Deadly snake hunt – Life Science: Snakes Venom Anatomy – Cover Story – venomous snakes
Kim Masibay
“Cobra! Cobra!” A woman’s screams pierce the hot night in a tiny village in Myanmar, formerly Burma. An American snake expert–the first scientist ever to survey all reptiles in this isolated region–happens to be in the village in his quest for new cobra species. He races toward the cries, tailed by a throng of curious villagers. Inside a hut, the woman’s family stands rooted in fear. Coiled near the back wall, a 3-foot-long cobra arches with a hiss, poised to strike.
Stealthily, the American approaches the hissing creature. With a few awkward thrusts of a “grab stick”–an aluminum pole with two 6-inch fingers or tongs–he grasps at the lightning-fast, poisonous animal, and snags it. Elated villagers crowd around to shake the hand of herpetologist (snake and reptile scientist) Joe Slowinski.
Now the cobra hunter has good reason to be excited. The snake he’s nabbed turns out to be an unidentified species–a spitting cobra that only inhabits the arid terrain of central Myanmar. Named the “Burmese spitting cobra” (Naja mandalayensis), it’s the first new cobra species to be discovered since 1922. Surprisingly, cobras are usually shy and nonaggressive–deadly only when threatened or hunting prey. “Ever since I was a kid, I’ve loved snakes,” Slowinski says. “I got bit by a rattlesnake when I was 15, and that didn’t stop me.”
What is it about snakes that mesmerize us? For thousands of years, these slithery creatures have inspired religious myths, fanatical fear, and endless curiosity.

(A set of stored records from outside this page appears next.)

-- ==== Sys2Proof/Machine/Dispatch.lean ====
section
/-! DEFINITION. One arm for each constructor of Instr: a direct call of its meaning. -/

namespace Sys2Proof.Machine
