/-- R404, R420: a kill marks the teams of the launch, the context or the time-triggered entry that it names, with status 0, and is busy while
such teams remain; a lane of theirs that waits stands at a YLD point, and stops; a kill of a context discards its launches that are not
accepted. A launch that has completed gives status 2, and one that never was 1. A key operation starts when none is in progress and
no team of its context exists, is refused otherwise, and, done, has installed or destroyed the key. -/
def Obligations.KillsAndKeys : Prop := ∀ s (v : DWord),
  (running s = true → s.mgmt.killBusy = false → fld v.toNat 1 0 = 2 →
    ∃ t, exec (.killContext v) s = .next t ∧
      t.mgmt.killStatus = (if (∃ l ∈ s.launches, l.ctx = fld v.toNat 13 6) ∨ (∃ x ∈ s.teams, x.ctx = fld v.toNat 13 6) then 0 else 1) ∧
      (∀ x ∈ t.teams, x.ctx = fld v.toNat 13 6 → x.killPending = true ∧ x.uid ∈ t.mgmt.killWait ∧ x.pend = [] ∧ poolOf t x.uid = [] ∧
        ∀ g ∈ x.gangs, ∀ l ∈ g.lanes, ∀ w, l.st ≠ .blocked w) ∧
      t.mgmt.killBusy = !t.mgmt.killWait.isEmpty) ∧
  (∀ l, running s = true → s.mgmt.killBusy = false → fld v.toNat 1 0 = 1 →
    s.launches.find? (fun l => l.chain == .host (fld v.toNat 5 2) && l.no % 2 ^ 32 == fld v.toNat 63 32 &&
      l.epoch == (s.chains.getD (fld v.toNat 5 2) Chain.reset).epoch) = some l →
    findLaunch s l.id = some l → l.killed = false →
    ∃ t m, exec (.killLaunch v) s = .next t ∧ findLaunch t l.id = some m ∧ m.killed = true ∧ t.mgmt.killStatus = 0 ∧
      (∀ x ∈ t.teams, x.launch = l.id → x.killPending = true ∧ x.uid ∈ t.mgmt.killWait ∧
        ∀ g ∈ x.gangs, ∀ l ∈ g.lanes, ∀ w, l.st ≠ .blocked w) ∧
      t.mgmt.killBusy = !t.mgmt.killWait.isEmpty) ∧
  (running s = true → s.mgmt.killBusy = false → fld v.toNat 1 0 = 1 →
    (∀ l ∈ s.launches, l.chain ≠ .host (fld v.toNat 5 2)) →
    ∃ t, exec (.killLaunch v) s = .next t ∧ t.teams = s.teams ∧ t.launches = s.launches ∧ t.mem = s.mem ∧ t.mgmt.killBusy = false ∧
      t.mgmt.killStatus = (let c := s.chains.getD (fld v.toNat 5 2) Chain.reset
        if (1 ≤ fld v.toNat 63 32 ∧ fld v.toNat 63 32 ≤ c.count) ∨ 2 ^ 32 ≤ c.count then 2 else 1)) ∧
  (∀ id l, running s = true → s.mgmt.killBusy = false → fld v.toNat 1 0 = 3 →
    (s.timed.getD (fld v.toNat 19 14) Timed.reset).started = some id → findLaunch s id = some l → l.killed = false →
    ∃ t m, exec (.killEntry v) s = .next t ∧ findLaunch t id = some m ∧ m.killed = true ∧ t.mgmt.killStatus = 0 ∧
      (∀ x ∈ t.teams, x.launch = id → x.killPending = true ∧ x.uid ∈ t.mgmt.killWait) ∧
      t.mgmt.killBusy = !t.mgmt.killWait.isEmpty) ∧
  (running s = true → s.mgmt.killBusy = false → fld v.toNat 1 0 = 3 →
    (∀ id, (s.timed.getD (fld v.toNat 19 14) Timed.reset).started = some id → findLaunch s id = none) →
    ∃ t, exec (.killEntry v) s = .next t ∧ t.teams = s.teams ∧ t.launches = s.launches ∧ t.mem = s.mem ∧ t.mgmt.killBusy = false ∧
      t.mgmt.killStatus = if (s.timed.getD (fld v.toNat 19 14) Timed.reset).started = none then 1 else 2) ∧
  (running s = true → s.mgmt.keyBusy = false → fld v.toNat 9 8 = 1 → (∀ x ∈ s.teams, x.ctx ≠ fld v.toNat 7 0) →
    exec (.keyInstall v) s = .next { s with mgmt := { s.mgmt with keyCtl := fld v.toNat 7 0, keyBusy := true, keyOp := 1 } }) ∧
  (running s = true → s.mgmt.keyBusy = false → fld v.toNat 9 8 = 1 → (∃ x ∈ s.teams, x.ctx = fld v.toNat 7 0) →
    exec (.keyInstall v) s = .next { s with mgmt := { s.mgmt with keyCtl := fld v.toNat 7 0, keyStatus := 1 } }) ∧
  (running s = true → s.mgmt.keyBusy = false → fld v.toNat 9 8 = 2 → (∀ x ∈ s.teams, x.ctx ≠ fld v.toNat 7 0) →
    fld v.toNat 7 0 ∈ s.mgmt.keys →
    exec (.keyDestroy v) s = .next { s with mgmt := { s.mgmt with keyCtl := fld v.toNat 7 0, keyBusy := true, keyOp := 2 } }) ∧
  (running s = true → s.mgmt.keyBusy = false → fld v.toNat 9 8 = 2 →
    (∃ x ∈ s.teams, x.ctx = fld v.toNat 7 0) ∨ fld v.toNat 7 0 ∉ s.mgmt.keys →
    exec (.keyDestroy v) s = .next { s with mgmt := { s.mgmt with
      keyCtl := fld v.toNat 7 0, keyStatus := if ∃ x ∈ s.teams, x.ctx = fld v.toNat 7 0 then 1 else 2 } }) ∧
  (s.mgmt.keyBusy = true → ∃ t, exec .keyOperationDone s = .next t ∧ t.mgmt.keyBusy = false ∧ t.mgmt.keyStatus = 0 ∧
    (∀ k, k ≠ s.mgmt.keyCtl → (k ∈ t.mgmt.keys ↔ k ∈ s.mgmt.keys)) ∧ (s.mgmt.keyCtl ∈ t.mgmt.keys ↔ s.mgmt.keyOp = 1) ∧
    t.teams = s.teams ∧ t.pieceKey = s.pieceKey ∧
    (s.mgmt.keyOp = 1 → (∀ e ∈ s.pieceKey, e.2 ≠ s.mgmt.keyCtl + 1) → t.mem = s.mem) ∧
    (s.mgmt.keyOp ≠ 1 → (∀ n, tget [] s.older n = []) → t.mem = s.mem))
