-- ==== Sys2Proof/Laws/State.lean ====
section
/-! SUPPORT. What each update of the state leaves alone: one lemma per field per update, true by unfolding. -/

namespace Sys2Proof.Machine

-- modTeam

@[simp] theorem modTeam_agenda (s : State) (uid : Nat) (f : Team → Team) : (modTeam s uid f).agenda = s.agenda := rfl
@[simp] theorem modTeam_fresh (s : State) (uid : Nat) (f : Team → Team) : (modTeam s uid f).fresh = s.fresh := rfl
@[simp] theorem modTeam_focus (s : State) (uid : Nat) (f : Team → Team) : (modTeam s uid f).focus = s.focus := rfl
@[simp] theorem modTeam_cycle (s : State) (uid : Nat) (f : Team → Team) : (modTeam s uid f).cycle = s.cycle := rfl
@[simp] theorem modTeam_clock (s : State) (uid : Nat) (f : Team → Team) : (modTeam s uid f).clock = s.clock := rfl
@[simp] theorem modTeam_mem (s : State) (uid : Nat) (f : Team → Team) : (modTeam s uid f).mem = s.mem := rfl
@[simp] theorem modTeam_stamps (s : State) (uid : Nat) (f : Team → Team) : (modTeam s uid f).stamps = s.stamps := rfl
@[simp] theorem modTeam_zeroed (s : State) (uid : Nat) (f : Team → Team) : (modTeam s uid f).zeroed = s.zeroed := rfl
@[simp] theorem modTeam_sliceLines (s : State) (uid : Nat) (f : Team → Team) : (modTeam s uid f).sliceLines = s.sliceLines := rfl
@[simp] theorem modTeam_sliceOfLine (s : State) (uid : Nat) (f : Team → Team) : (modTeam s uid f).sliceOfLine = s.sliceOfLine := rfl
@[simp] theorem modTeam_forgotten (s : State) (uid : Nat) (f : Team → Team) : (modTeam s uid f).forgotten = s.forgotten := rfl
@[simp] theorem modTeam_tlb (s : State) (uid : Nat) (f : Team → Team) : (modTeam s uid f).tlb = s.tlb := rfl
@[simp] theorem modTeam_era (s : State) (uid : Nat) (f : Team → Team) : (modTeam s uid f).era = s.era := rfl
@[simp] theorem modTeam_codeLog (s : State) (uid : Nat) (f : Team → Team) : (modTeam s uid f).codeLog = s.codeLog := rfl
@[simp] theorem modTeam_poison (s : State) (uid : Nat) (f : Team → Team) : (modTeam s uid f).poison = s.poison := rfl
@[simp] theorem modTeam_pieceKey (s : State) (uid : Nat) (f : Team → Team) : (modTeam s uid f).pieceKey = s.pieceKey := rfl
@[simp] theorem modTeam_dirty (s : State) (uid : Nat) (f : Team → Team) : (modTeam s uid f).dirty = s.dirty := rfl
@[simp] theorem modTeam_older (s : State) (uid : Nat) (f : Team → Team) : (modTeam s uid f).older = s.older := rfl
@[simp] theorem modTeam_msc (s : State) (uid : Nat) (f : Team → Team) : (modTeam s uid f).msc = s.msc := rfl
@[simp] theorem modTeam_mscSel (s : State) (uid : Nat) (f : Team → Team) : (modTeam s uid f).mscSel = s.mscSel := rfl
@[simp] theorem modTeam_mscMiss (s : State) (uid : Nat) (f : Team → Team) : (modTeam s uid f).mscMiss = s.mscMiss := rfl
@[simp] theorem modTeam_slotsOut (s : State) (uid : Nat) (f : Team → Team) : (modTeam s uid f).slotsOut = s.slotsOut := rfl
@[simp] theorem modTeam_ringReqs (s : State) (uid : Nat) (f : Team → Team) : (modTeam s uid f).ringReqs = s.ringReqs := rfl
@[simp] theorem modTeam_rings (s : State) (uid : Nat) (f : Team → Team) : (modTeam s uid f).rings = s.rings := rfl
@[simp] theorem modTeam_broken (s : State) (uid : Nat) (f : Team → Team) : (modTeam s uid f).broken = s.broken := rfl
@[simp] theorem modTeam_turns (s : State) (uid : Nat) (f : Team → Team) : (modTeam s uid f).turns = s.turns := rfl
@[simp] theorem modTeam_dir (s : State) (uid : Nat) (f : Team → Team) : (modTeam s uid f).dir = s.dir := rfl
@[simp] theorem modTeam_msgs (s : State) (uid : Nat) (f : Team → Team) : (modTeam s uid f).msgs = s.msgs := rfl
@[simp] theorem modTeam_cores (s : State) (uid : Nat) (f : Team → Team) : (modTeam s uid f).cores = s.cores := rfl
@[simp] theorem modTeam_dies (s : State) (uid : Nat) (f : Team → Team) : (modTeam s uid f).dies = s.dies := rfl
@[simp] theorem modTeam_launches (s : State) (uid : Nat) (f : Team → Team) : (modTeam s uid f).launches = s.launches := rfl
@[simp] theorem modTeam_chains (s : State) (uid : Nat) (f : Team → Team) : (modTeam s uid f).chains = s.chains := rfl
@[simp] theorem modTeam_timed (s : State) (uid : Nat) (f : Team → Team) : (modTeam s uid f).timed = s.timed := rfl
@[simp] theorem modTeam_mgmt (s : State) (uid : Nat) (f : Team → Team) : (modTeam s uid f).mgmt = s.mgmt := rfl
@[simp] theorem modTeam_msiWait (s : State) (uid : Nat) (f : Team → Team) : (modTeam s uid f).msiWait = s.msiWait := rfl
@[simp] theorem modTeam_msiSent (s : State) (uid : Nat) (f : Team → Team) : (modTeam s uid f).msiSent = s.msiSent := rfl
@[simp] theorem modTeam_hostData (s : State) (uid : Nat) (f : Team → Team) : (modTeam s uid f).hostData = s.hostData := rfl
@[simp] theorem modTeam_hostWait (s : State) (uid : Nat) (f : Team → Team) : (modTeam s uid f).hostWait = s.hostWait := rfl
@[simp] theorem modTeam_peerReply (s : State) (uid : Nat) (f : Team → Team) : (modTeam s uid f).peerReply = s.peerReply := rfl
@[simp] theorem modTeam_datagrams (s : State) (uid : Nat) (f : Team → Team) : (modTeam s uid f).datagrams = s.datagrams := rfl
@[simp] theorem modTeam_dgSeq (s : State) (uid : Nat) (f : Team → Team) : (modTeam s uid f).dgSeq = s.dgSeq := rfl
@[simp] theorem modTeam_ptp (s : State) (uid : Nat) (f : Team → Team) : (modTeam s uid f).ptp = s.ptp := rfl
@[simp] theorem modTeam_parkPosted (s : State) (uid : Nat) (f : Team → Team) : (modTeam s uid f).parkPosted = s.parkPosted := rfl
@[simp] theorem modTeam_frames (s : State) (uid : Nat) (f : Team → Team) : (modTeam s uid f).frames = s.frames := rfl
@[simp] theorem modTeam_lostPorts (s : State) (uid : Nat) (f : Team → Team) : (modTeam s uid f).lostPorts = s.lostPorts := rfl
@[simp] theorem modTeam_badArrays (s : State) (uid : Nat) (f : Team → Team) : (modTeam s uid f).badArrays = s.badArrays := rfl
@[simp] theorem modTeam_held (s : State) (uid : Nat) (f : Team → Team) : (modTeam s uid f).held = s.held := rfl
@[simp] theorem modTeam_saves (s : State) (uid : Nat) (f : Team → Team) : (modTeam s uid f).saves = s.saves := rfl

Streamlined to the bare essentials–mouth, belly, brain, spine–snakes manage to slink over desert sands and rocky slopes as well as swim in rivers and glide through the rainforest canopy.
In more than 100 million years on Earth, they’ve evolved to elegant perfection. “The way a snake moves, through sleek body curves, light shining off its scales, is one of the most impressive sights nature has to offer,” says cobra expert Wolfgang Wuster at the University of Wales, who collaborated with Slowinski in naming the new cobra.
PERFECT BODY
Apes climb with powerful anus and hands; frogs swim with webbed feet; falcons seize prey with sharp talons. Snakes–merely with a backbone–do all these things. Sheathed in smooth or rough scales, a snake’s limbless body contains a long string of 100 to 600 vertebrae (backbones), which provide spectacular flexibility without sacrificing strength. Each vertebra features a pair of ribs that curve and attach to the inner surface of a broad scale on a snake’s under-belly. Essential for snaky locomotion, these belly-side scales run crosswise like bulldozer tread; a snake’s skeleton and belly scales are linked by muscles in complex overlapping layers, letting snakes crawl, climb, zigzag, caterpillar creep, coil, and crush.
Cruising roads at nightfall is one way Slowinski sleuths cobras, since the species he’s after tend to be nocturnal, or active at night. Cobras are nocturnal because the rodents they love to eat scurry around at night; also, cobras can overheat and die in intense tropical sunlight. Since snakes are cold-blooded, or ectothermic, external sources–sunlight, air, water, or warm blacktop roads–heat their bodies. When snakes need to conserve heat, they coil into a compact mass. Some scientists think snakes bask on warm blacktops after they’ve eaten to heat their bodies and speed up the digestive process.
DEADLY VENOM
One night in rural Myanmar, Slowinski came upon a spitting cobra lying on a road. As he moved to bag the snake, the cobra reared, hissed, and spit at him. Wearing protective glasses, Slowinski didn’t back off. With his grab stick he snatched the snake behind its head and wrangled it into his cloth sack, trying to avoid a vicious bite. But he miscalculated: “Suddenly it bit me right through the bag!”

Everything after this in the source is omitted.